10. Call a tangle "non-alternating" if it is not
moving-endpoint-isotopic to a tangle with an alternating
diagram. Can a non-alternating tangle embed in an
alternating link?
NOTES
-I do not say "unsolved" problems because Danny Ruberman feels that he has some
sort of handle on 1,2,4 and 8. I have solved 7. I have found an
example of a 6-tangle for 10, and I suspect there are 4-tangles as well.
-1: I am not requiring that the union of these two balls be all of
S^3. They are disjoint; their boundaries are disjoint. They are
separable in the sense of separable links.
-p and q are defined in my paper "An Obstruction to Embedding
4-Tangles in Links" (32 pages, 17 figures)
(http://xxx.lanl.gov/abs/math.GT/9902119) (Journal of Knot Theory and
its Ramifications Vol. 8 No. 3 May 99, 321-352). They are, up to sign,
the determinants of certain links derived from the tangle.
-4 would be a nice result. Seems very intuitive. The context is that
of my original "Obstruction" paper.
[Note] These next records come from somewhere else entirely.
-- ==== Sys2Proof/Tests/Slice0.lean ====
section
/-!
SUPPORT. Tests. The words and the expected results are those of spec/95_test_vectors.md (the vector is named), or are
written from the encoding its rule gives; none comes from the model. A theorem `witness_<Name>` shows that the
hypotheses of the statement `Obligations.<Name>` can be met together.
-/
namespace Sys2Proof.Tests

open Sys2Proof.Machine

/-! ### Small machines -/

/-- No register holds a value. -/
def noRegs : Regs := ((Regs.entryOfR36 0 0).set .r1 .unwritten).set .r10 .unwritten

/-- Registers holding these values, the others none. -/
def regsOf (rs : List (Reg × Word)) : Regs := rs.foldl (fun x r => x.set r.1 (.holds r.2)) noRegs

/-- A program of 20 slots with these canonical words from slot `pc` on and zeros elsewhere. -/
def program (host : Endian) (pc : Nat) (ws : List Word) : List Slot :=
  List.replicate pc Slot.zero ++ ws.map (fun w => (Fields.ofWord w).slot host)
    ++ List.replicate (20 - pc - ws.length) Slot.zero

/-- A running machine about to execute the first of these words, on a host of this byte order. -/
def machineOn (host : Endian) (pc : Nat) (ws : List Word) (rs : List (Reg × Word)) (mem : Memory) : State :=
  { State.reset with
    regs := regsOf rs
    pc := pc
    mem := mem
    text := program host pc ws
    params := { Params.recommended with hostEndian := host } }

/-- The same on a little-endian host with no byte stored. -/
def machine (pc : Nat) (ws : List Word) (rs : List (Reg × Word)) : State := machineOn .little pc ws rs []

/-- One step completes with the pc, these registers and these stored bytes as given. -/
def goesTo (s : State) (pc : Nat) (rs : List (Reg × RegVal)) (bs : Memory) : Bool :=
  match step s with
  | .next t =>
    decide (t.pc = pc) && rs.all (fun r => decide (t.reg r.1 = r.2))
      && bs.all fun b => decide (Memory.find t.mem b.1 = some b.2)
  | .fault _ => false
  | .refused _ => false

/-- One step ends in this fault. -/
def faultsWith (s : State) (f : Fault) : Bool :=
  match step s with
  | .next _ => false
  | .fault g => decide (g = f)
  | .refused _ => false

/-- Eight bytes from an address on. -/
def eight (a : Nat) (b0 b1 b2 b3 b4 b5 b6 b7 : Byte) : Memory :=
  [(a, b0), (a + 1, b1), (a + 2, b2), (a + 3, b3), (a + 4, b4), (a + 5, b5), (a + 6, b6), (a + 7, b7)]

/-- The platform of vectors V165 to V168: one static helper that multiplies, one BTF helper. -/
def helperParams : Params :=
  { Params.recommended with
    helpersStatic := [(7, { nargs := 2, known := [{ args := [3, 4], first := ⟨12, []⟩ }] })]
    helpersBtf := [(9, { nargs := 0, known := [{ args := [], first := ⟨0xabc, []⟩ }] })] }

/-- The platform of vectors V313 to V318. -/
def mapParams : Params :=
  { Params.recommended with
    mapByFd := [(3, 0x7003)]
    mapByIdx := [(3, 0x7103)]
    mapVal := [(0x7003, 0x1800), (0x7103, 0x1800)]
    varAddr := [(3, 0x1400)]
    codeAddr := [((4, 2), 0xc0de0038)] }

/-- The frame of vector V172. -/
def frame : Frame := ⟨11, some ⟨.holds 1, .holds 2, .unwritten, .holds 4, .holds 0x2000⟩⟩

/-! ### Decoding: words of 95_test_vectors.md, and of 48_packet.md R367 to R370 -/

theorem test_decodeAlu32A :
  decodeTableWord 64 0xffffffff00000104 = some (.addKAlu .r1 0xffffffff) ∧
  decodeTableWord 64 0x000000000000210c = some (.addXAlu .r1 .r2) ∧
  decodeTableWord 64 0x0000000700000114 = some (.subKAlu .r1 0x7) ∧
  decodeTableWord 64 0x000000000000211c = some (.subXAlu .r1 .r2) ∧
  decodeTableWord 64 0x0000000200000124 = some (.mulKAlu .r1 0x2) ∧
  decodeTableWord 64 0x000000000000212c = some (.mulXAlu .r1 .r2) ∧
  decodeTableWord 64 0xfffffffe00000134 = some (.divKAlu .r1 0xfffffffe) ∧
  decodeTableWord 64 0x000000000000213c = some (.divXAlu .r1 .r2) ∧
  decodeTableWord 64 0xfffffffe00010134 = some (.sdivKAlu .r1 0xfffffffe) ∧
  decodeTableWord 64 0x000000000001213c = some (.sdivXAlu .r1 .r2) ∧
  decodeTableWord 64 0x8000000000000144 = some (.orKAlu .r1 0x80000000) ∧
  decodeTableWord 64 0x000000000000214c = some (.orXAlu .r1 .r2) := by
  decide

theorem test_decodeAlu32B :
  decodeTableWord 64 0xfffffff000000154 = some (.andKAlu .r1 0xfffffff0) ∧
  decodeTableWord 64 0x000000000000215c = some (.andXAlu .r1 .r2) ∧
  decodeTableWord 64 0x0000002000000164 = some (.lshKAlu .r1 0x20) ∧
  decodeTableWord 64 0x000000000000216c = some (.lshXAlu .r1 .r2) ∧
  decodeTableWord 64 0x0000001f00000174 = some (.rshKAlu .r1 0x1f) ∧
  decodeTableWord 64 0x000000000000217c = some (.rshXAlu .r1 .r2) ∧
  decodeTableWord 64 0x0000000000000184 = some (.negKAlu .r1) ∧
  decodeTableWord 64 0x0000000300000194 = some (.modKAlu .r1 0x3) ∧
  decodeTableWord 64 0x000000000000219c = some (.modXAlu .r1 .r2) ∧
  decodeTableWord 64 0xfffffffb00010194 = some (.smodKAlu .r1 0xfffffffb) ∧
  decodeTableWord 64 0x000000000001219c = some (.smodXAlu .r1 .r2) ∧
  decodeTableWord 64 0xffffffff000001a4 = some (.xorKAlu .r1 0xffffffff) := by
  decide

theorem test_decodeAlu32C :
  decodeTableWord 64 0x00000000000011ac = some (.xorXAlu .r1 .r1) ∧
  decodeTableWord 64 0x80000000000001b4 = some (.movKAlu .r1 0x80000000) ∧
  decodeTableWord 64 0x00000000000021bc = some (.movXAlu .r1 .r2) ∧
  decodeTableWord 64 0x00000000000821bc = some (.movsx8XAlu .r1 .r2) ∧
  decodeTableWord 64 0x00000000001021bc = some (.movsx16XAlu .r1 .r2) ∧
  decodeTableWord 64 0x0000001f000001c4 = some (.arshKAlu .r1 0x1f) ∧
  decodeTableWord 64 0x00000000000021cc = some (.arshXAlu .r1 .r2) := by
  decide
An integral tangle is a sum of a
non-negative number of single-crossing tangles T_1 or T_{-1}, with T_0
as the identity. The integral tangles are parametrized by the
integers; we use the notation T_n for the appropiate integer n. The
balls are cubes, the endpoints are in standard position and a "tangle"
is a fixed-endpoint isotopy (as opposed to "moving-endpoint isotopy";
see below) class of a one-manifold with the prescribed endpoints.
"Tangle sum" is concatenation followed by a horizontal compression.
"\pm 1" denotes +1 or -1.
-3 is one Danny Ruberman and I have been working on.
-I omitted the question of whether the 5-crossing oriented tangle
based on T_3^* + T_2^* embeds in the unknot because Danny believes he
has a proof that it does not.
-"moving-endpoint-isotopic" means images of each other under an
isotopy in which the boundary of the intermediate tangles is allowed
to move (but stay on the boundary sphere of course.)
-9: The "method of comparison" is a way of matching up components and
orientations of those components. "Equivalence with respect to the
embedding problem" means that for every (unoriented) link L in S^3 and
orientation preserving embedding j of B in S^3 with j(B)\cap L = j(T),
there is an orientation-preserving embedding j' of B in S^3 such that
j'(B)\cap L = j'(T') = j(T) and j'(h(x))=j(x) for all points x in T,
and vice versa (exchange the roles of T and T' and replace h with
h^{-1}). The converse to the statement is easily seen to be true.
Note that this problem really sits in a more general setting: The
genus of B, the number of boundary components of the tangles, the
dimension of the tangles, and the dimension of B can all be tweaked.
This result would say that structure and behaviour are in some sense
equivalent.